((

/-! ### takeFault -/

@[simp] theorem State.takeFault_cfg (k : FaultKind) (w : Option Word) (d : Word) : (s.takeFault k w d).cfg = s.cfg := rfl
@[simp] theorem State.takeFault_v (k : FaultKind) (w : Option Word) (d : Word) : (s.takeFault k w d).v = s.v := rfl
@[simp] theorem State.takeFault_i (k : FaultKind) (w : Option Word) (d : Word) : (s.takeFault k w d).i = s.i := rfl
@[simp] theorem State.takeFault_pc (k : FaultKind) (w : Option Word) (d : Word) : (s.takeFault k w d).pc = s.pc := rfl
@[simp] theorem State.takeFault_sp (k : FaultKind) (w : Option Word) (d : Word) : (s.takeFault k w d).sp = s.sp := rfl
@[simp] theorem State.takeFault_stack (k : FaultKind) (w : Option Word) (d : Word) : (s.takeFault k w d).stack = s.stack := rfl
@[simp] theorem State.takeFault_display (k : FaultKind) (w : Option Word) (d : Word) : (s.takeFault k w d).display = s.display := rfl
@[simp] theorem State.takeFault_dt (k : FaultKind) (w : Option Word) (d : Word) : (s.takeFault k w d).dt = s.dt := rfl
@[simp] theorem State.takeFault_st (k : FaultKind) (w : Option Word) (d : Word) : (s.takeFault k w d).st = s.st := rfl
@[simp] theorem State.takeFault_clockSpeed (k : FaultKind) (w : Option Word) (d : Word) : (s.takeFault k w d).clockSpeed = s.clockSpeed := rfl
@[simp] theorem State.takeFault_mem (k : FaultKind) (w : Option Word) (d : Word) : (s.takeFault k w d).mem = s.mem := rfl
@[simp] theorem State.takeFault_fault (k : FaultKind) (w : Option Word) (d : Word) : (s.takeFault k w d).fault = some ⟨k, s.pc, w, d⟩ := rfl
@[simp] theorem State.takeFault_lifecycle (k : FaultKind) (w : Option Word) (d : Word) : (s.takeFault k w d).lifecycle = s.lifecycle := rfl
@[simp] theorem State.takeFault_keys (k : FaultKind) (w : Option Word) (d : Word) : (s.takeFault k w d).keys = s.keys := rfl
@[simp] theorem State.takeFault_rnd (k : FaultKind) (w : Option Word) (d : Word) : (s.takeFault k w d).rnd = s.rnd := rfl
@[simp] theorem State.takeFault_result (k : FaultKind) (w : Option Word) (d : Word) : (s.takeFault k w d).result = .faulted ⟨k, s.pc, w, d⟩ := rfl
@[simp] theorem State.takeFault_schedule (k : FaultKind) (w : Option Word) (d : Word) : (s.takeFault k w d).schedule = s.schedule := rfl
@[simp] theorem State.takeFault_draws (k : FaultKind) (w : Option Word) (d : Word) : (s.takeFault k w d).draws = s.draws := rfl
@[simp] theorem State.takeFault_readV (k : FaultKind) (w : Option Word) (d : Word) (r : Reg) : (s.takeFault k w d).readV r = s.readV r := rfl
@[simp] theorem State.takeFault_readByte (k : FaultKind) (w : Option Word) (d : Word) (addr : Nat) : (s.takeFault k w d).readByte addr = s.readByte addr := rfl

/-! ### raiseFault -/

@[simp] theorem State.raiseFault_cfg (i : Instr) (k : FaultKind) (d : Word) : (s.raiseFault i k d).cfg = s.cfg := rfl
@[simp] theorem State.raiseFault_v (i : Instr) (k : FaultKind) (d : Word) : (s.raiseFault i k d).v = s.v := rfl
@[simp] theorem State.raiseFault_i (i : Instr) (k : FaultKind) (d : Word) : (s.raiseFault i k d).i = s.i := rfl
@[simp] theorem State.raiseFault_pc (i : Instr) (k : FaultKind) (d : Word) : (s.raiseFault i k d).pc = s.pc - 2 := rfl
@[simp] theorem State.raiseFault_sp (i : Instr) (k : FaultKind) (d : Word) : (s.raiseFault i k d).sp = s.sp := rfl
@[simp] theorem State.raiseFault_stack (i : Instr) (k : FaultKind) (d : Word) : (s.raiseFault i k d).stack = s.stack := rfl
@[simp] theorem State.raiseFault_display (i : Instr) (k : FaultKind) (d : Word) : (s.raiseFault i k d).display = s.display := rfl
@[simp] theorem State.raiseFault_dt (i : Instr) (k : FaultKind) (d : Word) : (s.raiseFault i k d).dt = s.dt := rfl
@[simp] theorem State.raiseFault_st (i : Instr) (k : FaultKind) (d : Word) : (s.raiseFault i k d).st = s.st := rfl
@[simp] theorem State.raiseFault_clockSpeed (i : Instr) (k : FaultKind) (d : Word) : (s.raiseFault i k d).clockSpeed = s.clockSpeed := rfl
@[simp] theorem State.raiseFault_mem (i : Instr) (k : FaultKind) (d : Word) : (s.raiseFault i k d).mem = s.mem := rfl
@[simp] theorem State.raiseFault_fault (i : Instr) (k : FaultKind) (d : Word) : (s.raiseFault i k d).fault = some ⟨k, s.pc - 2, some (encode i), d⟩ := rfl
@[simp] theorem State.raiseFault_lifecycle (i : Instr) (k : FaultKind) (d : Word) : (s.raiseFault i k d).lifecycle = s.lifecycle := rfl
@[simp] theorem State.raiseFault_keys (i : Instr) (k : FaultKind) (d : Word) : (s.raiseFault i k d).keys = s.keys := rfl
@[simp] theorem State.raiseFault_rnd (i : Instr) (k : FaultKind) (d : Word) : (s.raiseFault i k d).rnd = s.rnd := rfl
@[simp] theorem State.raiseFault_result (i : Instr) (k : FaultKind) (d : Word) : (s.raiseFault i k d).result = .faulted ⟨k, s.pc - 2, some (encode i), d⟩ := rfl
@[simp] theorem State.raiseFault_schedule (i : Instr) (k : FaultKind) (d : Word) : (s.raiseFault i k d).schedule = s.schedule := rfl
@[simp] theorem State.raiseFault_draws (i : Instr) (k : FaultKind) (d : Word) : (s.raiseFault i k d).draws = s.draws := rfl
@[simp] theorem State.raiseFault_readV (i : Instr) (k : FaultKind) (d : Word) (r : Reg) : (s.raiseFault i k d).readV r = s.readV r := rfl
@[simp] theorem State.raiseFault_readByte (i : Instr) (k : FaultKind) (d : Word) (addr : Nat) : (s.raiseFault i k d).readByte addr = s.readByte addr := rfl

/-! ### fetched -/

@[simp] theorem State.fetched_cfg : (s.fetched).cfg = s.cfg := rfl
@[simp] theorem State.fetched_v : (s.fetched).v = s.v := rfl
@[simp] theorem State.fetched_i : (s.fetched).i = s.i := rfl
@[simp] theorem State.fetched_pc : (s.fetched).pc = s.pc + 2 := rfl
@[simp] theorem State.fetched_sp : (s.fetched).sp = s.sp := rfl
@[simp] theorem State.fetched_stack : (s.fetched).stack = s.stack := rfl
@[simp] theorem State.fetched_display : (s.fetched).display = s.display := rfl
@[simp] theorem State.fetched_dt : (s.fetched).dt = s.dt := rfl
@[simp] theorem State.fetched_st : (s.fetched).st = s.st := rfl
@[simp] theorem State.fetched_clockSpeed : (s.fetched).clockSpeed = s.clockSpeed := rfl
@[simp] theorem State.fetched_mem : (s.fetched).mem = s.mem := rfl
@[simp] theorem State.fetched_fault : (s.fetched).fault = s.fault := rfl
@[simp] theorem State.fetched_lifecycle : (s.fetched).lifecycle = s.lifecycle := rfl
@[simp] theorem State.fetched_keys : (s.fetched).keys = s.keys := rfl
@[simp] theorem State.fetched_rnd : (s.fetched).rnd = s.rnd := rfl
@[simp] theorem State.fetched_result : (s.fetched).result = .noUpdate := rfl
@[simp] theorem State.fetched_schedule : (s.fetched).schedule = s.schedule := rfl
@[simp] theorem State.fetched_draws : (s.fetched).draws = s.draws := rfl
@[simp] theorem State.fetched_readV (r : Reg) : (s.fetched).readV r = s.readV r := rfl
@[simp] theorem State.fetched_readByte (addr : Nat) : (s.fetched).readByte addr = s.readByte addr := rfl

/-! ### takeInput -/

@[simp] theorem State.takeInput_cfg : (s.takeInput).cfg = s.cfg := rfl
@[simp] theorem State.takeInput_v : (s.takeInput).v = s.v := rfl
@[simp] theorem State.takeInput_i : (s.takeInput).i = s.i := rfl
@[simp] theorem State.takeInput_pc : (s.takeInput).pc = s.pc := rfl
@[simp] theorem State.takeInput_sp : (s.takeInput).sp = s.sp := rfl
@[simp] theorem State.takeInput_stack : (s.takeInput).stack = s.stack := rfl
@[simp] theorem State.takeInput_display : (s.takeInput).display = s.display := rfl
@[simp] theorem State.takeInput_dt : (s.takeInput).dt = s.dt := rfl
@[simp] theorem State.takeInput_st : (s.takeInput).st = s.st := rfl
@[simp] theorem State.takeInput_clockSpeed : (s.takeInput).clockSpeed = s.clockSpeed := rfl
@[simp] theorem State.takeInput_mem : (s.takeInput).mem = s.mem := rfl
@[simp] theorem State.takeInput_fault : (s.takeInput).fault = s.fault := rfl
@[simp] theorem State.takeInput_lifecycle : (s.takeInput).lifecycle = .running := rfl
@[simp] theorem State.takeInput_keys : (s.takeInput).keys = s.nextInput.keys := rfl
@[simp] theorem State.takeInput_rnd : (s.takeInput).rnd = s.nextInput.rnd := rfl
@[simp] theorem State.takeInput_result : (s.takeInput).result = s.result := rfl
@[simp] theorem State.takeInput_schedule : (s.takeInput).schedule = s.schedule.tail := rfl
@[simp] theorem State.takeInput_draws : (s.takeInput).draws = if s.schedule.isEmpty then s.draws + 1 else s.draws := rfl
@[simp] theorem State.takeInput_readV (r : Reg) : (s.takeInput).readV r = s.readV r := rfl
@[simp] theorem State.takeInput_readByte (addr : Nat) : (s.takeInput).readByte addr = s.readByte addr := rfl

/-! ### skipIf -/

@[simp] theorem State.skipIf_cfg (c : Bool) : (s.skipIf c).cfg = s.cfg := by cases c <;> rfl
@[simp] theorem State.skipIf_v (c : Bool) : (s.skipIf c).v = s.v := by cases c <;> rfl
@[simp] theorem State.skipIf_i (c : Bool) : (s.skipIf c).i = s.i := by cases c <;> rfl
@[simp] theorem State.skipIf_pc (c : Bool) : (s.skipIf c).pc = if c then s.pc + 2 else s.pc := by cases c <;> rfl
@[simp] theorem State.skipIf_sp (c : Bool) : (s.skipIf c).sp = s.sp := by cases c <;> rfl
@[simp] theorem State.skipIf_stack (c : Bool) : (s.skipIf c).stack = s.stack := by cases c <;> rfl
@[simp] theorem State.skipIf_display (c : Bool) : (s.skipIf c).display = s.display := by cases c <;> rfl
@[simp] theorem State.skipIf_dt (c : Bool) : (s.skipIf c).dt = s.dt := by cases c <;> rfl
@[simp] theorem State.skipIf_st (c : Bool) : (s.skipIf c).st = s.st := by cases c <;> rfl
@[simp] theorem State.skipIf_clockSpeed (c : Bool) : (s.skipIf c).clockSpeed = s.clockSpeed := by cases c <;> rfl
@[simp] theorem State.skipIf_mem (c : Bool) : (s.skipIf c).mem = s.mem := by cases c <;> rfl
@[simp] theorem State.skipIf_fault (c : Bool) : (s.skipIf c).fault = s.fault := by cases c <;> rfl
@[simp] theorem State.skipIf_lifecycle (c : Bool) : (s.skipIf c).lifecycle = s.lifecycle := by cases c <;> rfl
@[simp] theorem State.skipIf_keys (c : Bool) : (s.skipIf c).keys = s.keys := by cases c <;> rfl
@[simp] theorem State.skipIf_rnd (c : Bool) : (s.skipIf c).rnd = s.rnd := by cases c <;> rfl
@[simp] theorem State.skipIf_result (c : Bool) : (s.skipIf c).result = s.result := by cases c <;> rfl
@[simp] theorem State.skipIf_schedule (c : Bool) : (s.skipIf c).schedule = s.schedule := by cases c <;> rfl
@[simp] theorem State.skipIf_draws (c : Bool) : (s.skipIf c).draws = s.draws := by cases c <;> rfl
@[simp] theorem State.skipIf_readV (c : Bool) (r : Reg) : (s.skipIf c).readV r = s.readV r := by simp [State.readV]
@[simp] theorem State.skipIf_readByte (c : Bool) (addr : Nat) : (s.skipIf c).readByte addr = s.readByte addr := by simp [State.readByte]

))

# WORK ITEM
Repeat, character for character, the lines of the material above from the line with "(s.takeInput).readByte addr = s.readByte addr := rfl" through the line with "s.sp := by cases c <;> rfl".

# ANSWER TO THIS EXERCISE
@[simp] theorem State.takeInput_readByte (addr : Nat) : (s.takeInput).readByte addr = s.readByte addr := rfl

/-! ### skipIf -/

@[simp] theorem State.skipIf_cfg (c : Bool) : (s.skipIf c).cfg = s.cfg := by cases c <;> rfl
@[simp] theorem State.skipIf_v (c : Bool) : (s.skipIf c).v = s.v := by cases c <;> rfl
@[simp] theorem State.skipIf_i (c : Bool) : (s.skipIf c).i = s.i := by cases c <;> rfl
@[simp] theorem State.skipIf_pc (c : Bool) : (s.skipIf c).pc = if c then s.pc + 2 else s.pc := by cases c <;> rfl
@[simp] theorem State.skipIf_sp (c : Bool) : (s.skipIf c).sp = s.sp := by cases c <;> rfl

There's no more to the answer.